Innovation must also be honest about barriers that technology alone cannot solve, including the digital divide that leaves many rural households less able to use video visits or remote devices. That is why the plan centers on blended models: micro-clinics linked to tertiary centers, nurse-led protocols with specialist backup, and palliative care access extended through secure teleconsults that keep care in the community when appropriate. Building these bridges can reduce provider isolation, improve retention, and keep local hospitals viable so families do not have to drive hours to receive chemotherapy or deliver a baby.

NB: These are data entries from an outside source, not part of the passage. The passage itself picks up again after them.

-- ==== Sys2Proof/Word.lean ====
section
/-! DEFINITION. The word types of the NX840: 64-bit general registers and addresses, 32-bit instruction words,
bytes (spec/02_encoding.md R20, R35; spec/00_scope.md R3), and the sparse table in which the state keeps what is
indexed by a number. -/

namespace Sys2Proof

/-- A 64-bit value: a general register, an address, a counter (R35, R175). -/
abbrev Word := BitVec 64

/-- One byte of memory (R3). -/
abbrev Byte := BitVec 8

/-- A 32-bit instruction word (R20). -/
abbrev IWord := BitVec 32

/-- A sparse table indexed by a number: keys rise, and an absent key stands for the table's default. -/
abbrev Tab (α : Type) := List (Nat × α)

/-- Bits `hi` to `lo` of a number, both included (R3). -/
def fld (w hi lo : Nat) : Nat := w / 2 ^ lo % 2 ^ (hi + 1 - lo)

end Sys2Proof
end

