/-- Major 11, format T (R31). -/
noncomputable def decodeTile (w : Nat) : Except Reject Instr :=
  match fld w 9 4 with
  | 0 => if fld w 21 20 = 0 ∧ fld w 19 15 = 0 ∧ fld w 14 10 = 0 ∧ fld w 3 0 = 0
    then .ok (.tileZero (.ofNat 1 (fld w 31 31)) (.ofNat 2 (fld w 24 23)) (.ofNat 1 (fld w 22 22))) else .error .unusedField
  | 1 => if fld w 21 20 = 0
    then .ok (.tileLd (.ofNat 1 (fld w 31 31)) (.ofNat 2 (fld w 24 23)) (.ofNat 1 (fld w 22 22)) (.ofNat 5 (fld w 19 15)) (.ofNat 5 (fld w 14 10)) (.ofNat 4 (fld w 3 0))) else .error .unusedField
  | 2 => if fld w 21 20 = 0
    then .ok (.tileSt (.ofNat 1 (fld w 31 31)) (.ofNat 2 (fld w 24 23)) (.ofNat 1 (fld w 22 22)) (.ofNat 5 (fld w 19 15)) (.ofNat 5 (fld w 14 10)) (.ofNat 4 (fld w 3 0))) else .error .unusedField
  | 3 => if fld w 21 20 = 0
    then .ok (.tileLdx (.ofNat 1 (fld w 31 31)) (.ofNat 2 (fld w 24 23)) (.ofNat 1 (fld w 22 22)) (.ofNat 5 (fld w 19 15)) (.ofNat 5 (fld w 14 10)) (.ofNat 4 (fld w 3 0))) else .error .unusedField
  | 4 => if fld w 21 20 = 0
    then .ok (.tileStx (.ofNat 1 (fld w 31 31)) (.ofNat 2 (fld w 24 23)) (.ofNat 1 (fld w 22 22)) (.ofNat 5 (fld w 19 15)) (.ofNat 5 (fld w 14 10)) (.ofNat 4 (fld w 3 0))) else .error .unusedField
  | 5 => if fld w 21 20 = 0
    then .ok (.tileStxa (.ofNat 1 (fld w 31 31)) (.ofNat 2 (fld w 24 23)) (.ofNat 1 (fld w 22 22)) (.ofNat 5 (fld w 19 15)) (.ofNat 5 (fld w 14 10)) (.ofNat 4 (fld w 3 0))) else .error .unusedField
  | 6 => if fld w 21 20 = 0
    then .ok (.tileMma (.ofNat 1 (fld w 31 31)) (.ofNat 2 (fld w 24 23)) (.ofNat 1 (fld w 22 22)) (.ofNat 5 (fld w 19 15)) (.ofNat 5 (fld w 14 10)) (.ofNat 4 (fld w 3 0))) else .error .unusedField
  | 7 => if fld w 21 20 = 0
    then .ok (.tileMmax (.ofNat 1 (fld w 31 31)) (.ofNat 2 (fld w 24 23)) (.ofNat 1 (fld w 22 22)) (.ofNat 5 (fld w 19 15)) (.ofNat 5 (fld w 14 10)) (.ofNat 4 (fld w 3 0))) else .error .unusedField
  | 8 => if fld w 21 20 = 0
    then .ok (.tileGmma (.ofNat 1 (fld w 31 31)) (.ofNat 2 (fld w 24 23)) (.ofNat 1 (fld w 22 22)) (.ofNat 5 (fld w 19 15)) (.ofNat 5 (fld w 14 10)) (.ofNat 4 (fld w 3 0))) else .error .unusedField
  | 9 => if fld w 21 20 = 0
    then .ok (.tileRowv (.ofNat 1 (fld w 31 31)) (.ofNat 2 (fld w 24 23)) (.ofNat 1 (fld w 22 22)) (.ofNat 5 (fld w 19 15)) (.ofNat 5 (fld w 14 10)) (.ofNat 4 (fld w 3 0))) else .error .unusedField
  | 10 => if fld w 21 20 = 0
    then .ok (.tileVrow (.ofNat 1 (fld w 31 31)) (.ofNat 2 (fld w 24 23)) (.ofNat 1 (fld w 22 22)) (.ofNat 5 (fld w 19 15)) (.ofNat 5 (fld w 14 10)) (.ofNat 4 (fld w 3 0))) else .error .unusedField
  | 11 => if fld w 21 20 = 0
    then .ok (.tileQ (.ofNat 1 (fld w 31 31)) (.ofNat 2 (fld w 24 23)) (.ofNat 1 (fld w 22 22)) (.ofNat 5 (fld w 19 15)) (.ofNat 5 (fld w 14 10)) (.ofNat 4 (fld w 3 0))) else .error .unusedField
  | 12 => if fld w 21 20 = 0 ∧ fld w 19 15 = 0 ∧ fld w 14 10 = 0 ∧ fld w 3 0 = 0
    then .ok (.tileChol (.ofNat 1 (fld w 31 31)) (.ofNat 2 (fld w 24 23)) (.ofNat 1 (fld w 22 22))) else .error .unusedField
  | 13 => if fld w 19 15 = 0 ∧ fld w 14 10 = 0 ∧ fld w 3 0 = 0
    then .ok (.tileTrsm (.ofNat 1 (fld w 31 31)) (.ofNat 2 (fld w 24 23)) (.ofNat 1 (fld w 22 22)) (.ofNat 2 (fld w 21 20))) else .error .unusedField
  | 14 => if fld w 24 20 = 0 ∧ fld w 19 15 = 0 ∧ fld w 14 10 = 0 ∧ fld w 3 0 = 0
    then .ok (.tileRel (.ofNat 1 (fld w 31 31))) else .error .unusedField
  | _ => .error .reservedMinor

/-- Major 12, format K (R31). -/
noncomputable def decodeCtr (w : Nat) : Except Reject Instr :=
  match fld w 2 0 with
  | 0 => if fld w 24 20 = 0 ∧ fld w 9 6 = 0
    then .ok (.ctrAdd (.ofNat 1 (fld w 31 31)) (.ofNat 5 (fld w 19 15)) (.ofNat 5 (fld w 14 10)) (.ofNat 3 (fld w 5 3))) else .error .unusedField
  | 1 => .ok (.ctrFadd (.ofNat 1 (fld w 31 31)) (.ofNat 5 (fld w 24 20)) (.ofNat 5 (fld w 19 15)) (.ofNat 5 (fld w 14 10)) (.ofNat 4 (fld w 9 6)) (.ofNat 3 (fld w 5 3)))
  | 2 => if fld w 24 20 = 0 ∧ fld w 9 6 = 0
    then .ok (.ctrWait (.ofNat 1 (fld w 31 31)) (.ofNat 5 (fld w 19 15)) (.ofNat 5 (fld w 14 10)) (.ofNat 3 (fld w 5 3))) else .error .unusedField
  | 3 => .ok (.ctrTest (.ofNat 1 (fld w 31 31)) (.ofNat 5 (fld w 24 20)) (.ofNat 5 (fld w 19 15)) (.ofNat 5 (fld w 14 10)) (.ofNat 4 (fld w 9 6)) (.ofNat 3 (fld w 5 3)))
  | 4 => if fld w 14 10 = 0 ∧ fld w 5 3 = 0
    then .ok (.ctrRead (.ofNat 1 (fld w 31 31)) (.ofNat 5 (fld w 24 20)) (.ofNat 5 (fld w 19 15)) (.ofNat 4 (fld w 9 6))) else .error .unusedField
  | 5 => if fld w 14 10 = 0 ∧ fld w 9 6 = 0
    then .ok (.ctrArrive (.ofNat 1 (fld w 31 31)) (.ofNat 5 (fld w 24 20)) (.ofNat 5 (fld w 19 15)) (.ofNat 3 (fld w 5 3))) else .error .unusedField
  | 6 => if fld w 9 6 = 0
    then .ok (.ctrAw (.ofNat 1 (fld w 31 31)) (.ofNat 5 (fld w 24 20)) (.ofNat 5 (fld w 19 15)) (.ofNat 5 (fld w 14 10)) (.ofNat 3 (fld w 5 3))) else .error .unusedField
  | 7 => if fld w 24 20 = 0 ∧ fld w 14 10 = 0 ∧ fld w 9 6 = 0
    then .ok (.ctrReset (.ofNat 1 (fld w 31 31)) (.ofNat 5 (fld w 19 15)) (.ofNat 3 (fld w 5 3))) else .error .unusedField
  | _ => .error .reservedMinor

/-- Major 13, format K (R31). -/
noncomputable def decodeCtrx (w : Nat) : Except Reject Instr :=
  match fld w 2 0 with
  | 0 => if fld w 9 6 = 0
    then .ok (.ctrVadd (.ofNat 1 (fld w 31 31)) (.ofNat 5 (fld w 24 20)) (.ofNat 5 (fld w 19 15)) (.ofNat 5 (fld w 14 10)) (.ofNat 3 (fld w 5 3))) else .error .unusedField
  | 1 => if fld w 9 3 = 0
    then .ok (.ctrArm (.ofNat 1 (fld w 31 31)) (.ofNat 5 (fld w 24 20)) (.ofNat 5 (fld w 19 15)) (.ofNat 5 (fld w 14 10))) else .error .unusedField
  | 2 => if fld w 5 3 = 0
    then .ok (.ctrHome (.ofNat 1 (fld w 31 31)) (.ofNat 5 (fld w 24 20)) (.ofNat 5 (fld w 19 15)) (.ofNat 5 (fld w 14 10)) (.ofNat 4 (fld w 9 6))) else .error .unusedField
  | _ => .error .reservedMinor

/-- Major 14, format R (R31). -/
noncomputable def decodeGrp (w : Nat) : Except Reject Instr :=
  match fld w 9 4 with
  | 0 => if fld w 14 10 = 0 ∧ fld w 3 0 = 0
    then .ok (.grpNew (.ofNat 1 (fld w 31 31)) (.ofNat 5 (fld w 24 20)) (.ofNat 5 (fld w 19 15))) else .error .unusedField
  | 1 => if fld w 3 0 = 0
    then .ok (.grpJoin (.ofNat 1 (fld w 31 31)) (.ofNat 5 (fld w 24 20)) (.ofNat 5 (fld w 19 15)) (.ofNat 5 (fld w 14 10))) else .error .unusedField
  | 2 => if fld w 19 15 = 0 ∧ fld w 14 10 = 0 ∧ fld w 3 0 = 0
    then .ok (.grpLeave (.ofNat 1 (fld w 31 31)) (.ofNat 5 (fld w 24 20))) else .error .unusedField
  | 3 => if fld w 14 10 = 0 ∧ fld w 3 0 = 0
    then .ok (.grpSize (.ofNat 1 (fld w 31 31)) (.ofNat 5 (fld w 24 20)) (.ofNat 5 (fld w 19 15))) else .error .unusedField
  | 4 => if fld w 19 15 = 0 ∧ fld w 14 10 = 0 ∧ fld w 3 0 = 0
    then .ok (.grpRank (.ofNat 1 (fld w 31 31)) (.ofNat 5 (fld w 24 20))) else .error .unusedField
  | 5 => if fld w 14 10 = 0 ∧ fld w 3 0 = 0
    then .ok (.grpPin (.ofNat 1 (fld w 31 31)) (.ofNat 5 (fld w 24 20)) (.ofNat 5 (fld w 19 15))) else .error .unusedField
  | 6 => if fld w 14 10 = 0 ∧ fld w 3 0 = 0
    then .ok (.grpUnpin (.ofNat 1 (fld w 31 31)) (.ofNat 5 (fld w 24 20)) (.ofNat 5 (fld w 19 15))) else .error .unusedField
  | 7 => if fld w 3 0 = 0
    then .ok (.grpMcast (.ofNat 1 (fld w 31 31)) (.ofNat 5 (fld w 24 20)) (.ofNat 5 (fld w 19 15)) (.ofNat 5 (fld w 14 10))) else .error .unusedField
  | 8 => if fld w 3 0 = 0
    then .ok (.grpStop (.ofNat 1 (fld w 31 31)) (.ofNat 5 (fld w 24 20)) (.ofNat 5 (fld w 19 15)) (.ofNat 5 (fld w 14 10))) else .error .unusedField
  | 9 => if fld w 14 10 = 0 ∧ fld w 3 0 = 0
    then .ok (.grpGo (.ofNat 1 (fld w 31 31)) (.ofNat 5 (fld w 24 20)) (.ofNat 5 (fld w 19 15))) else .error .unusedField
  | 10 => if fld w 14 10 = 0 ∧ fld w 3 0 = 0
    then .ok (.grpKill (.ofNat 1 (fld w 31 31)) (.ofNat 5 (fld w 24 20)) (.ofNat 5 (fld w 19 15))) else .error .unusedField
  | _ => .error .reservedMinor

/-- Major 16, format R (R31). -/
noncomputable def decodeXfer (w : Nat) : Except Reject Instr :=
  match fld w 9 4 with
  | 0 => if fld w 3 0 = 0
    then .ok (.xferCopy (.ofNat 1 (fld w 31 31)) (.ofNat 5 (fld w 24 20)) (.ofNat 5 (fld w 19 15)) (.ofNat 5 (fld w 14 10))) else .error .unusedField
  | 1 => if fld w 3 0 = 0
    then .ok (.xferTensor (.ofNat 1 (fld w 31 31)) (.ofNat 5 (fld w 24 20)) (.ofNat 5 (fld w 19 15)) (.ofNat 5 (fld w 14 10))) else .error .unusedField
  | 2 => if fld w 3 0 = 0
    then .ok (.xferMcast (.ofNat 1 (fld w 31 31)) (.ofNat 5 (fld w 24 20)) (.ofNat 5 (fld w 19 15)) (.ofNat 5 (fld w 14 10))) else .error .unusedField
  | 3 => if fld w 3 0 = 0
    then .ok (.xferFill (.ofNat 1 (fld w 31 31)) (.ofNat 5 (fld w 24 20)) (.ofNat 5 (fld w 19 15)) (.ofNat 5 (fld w 14 10))) else .error .unusedField
  | 4 => if fld w 3 0 = 0
    then .ok (.xferSend (.ofNat 1 (fld w 31 31)) (.ofNat 5 (fld w 24 20)) (.ofNat 5 (fld w 19 15)) (.ofNat 5 (fld w 14 10))) else .error .unusedField
  | _ => .error .reservedMinor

There are also personal obstacles, particularly financial ones, that make training feel like walking a tightrope while carrying books and bills at the same time. The median four-year cost of attendance for medical school is now well into the hundreds of thousands, and the average graduate debt hovers around $200,000. These figures can deter trainees from pursuing rural practice if repayment seems impossible on safety-net salaries. Navigating those constraints has taught disciplined triage, transparent communication, and resourcefulness that translates directly to patient care and program building in under-resourced settings.
Losing my grandmother transformed statistics into a promise, and that promise shapes the physician I intend to become: a clinician who listens closely, acts quickly, and designs care pathways that do not depend on a patient’s zip code to be effective. The measure of success will be fewer delayed transfers, fewer preventable funerals, and more families keeping their elders close because the care they need finally exists where they live.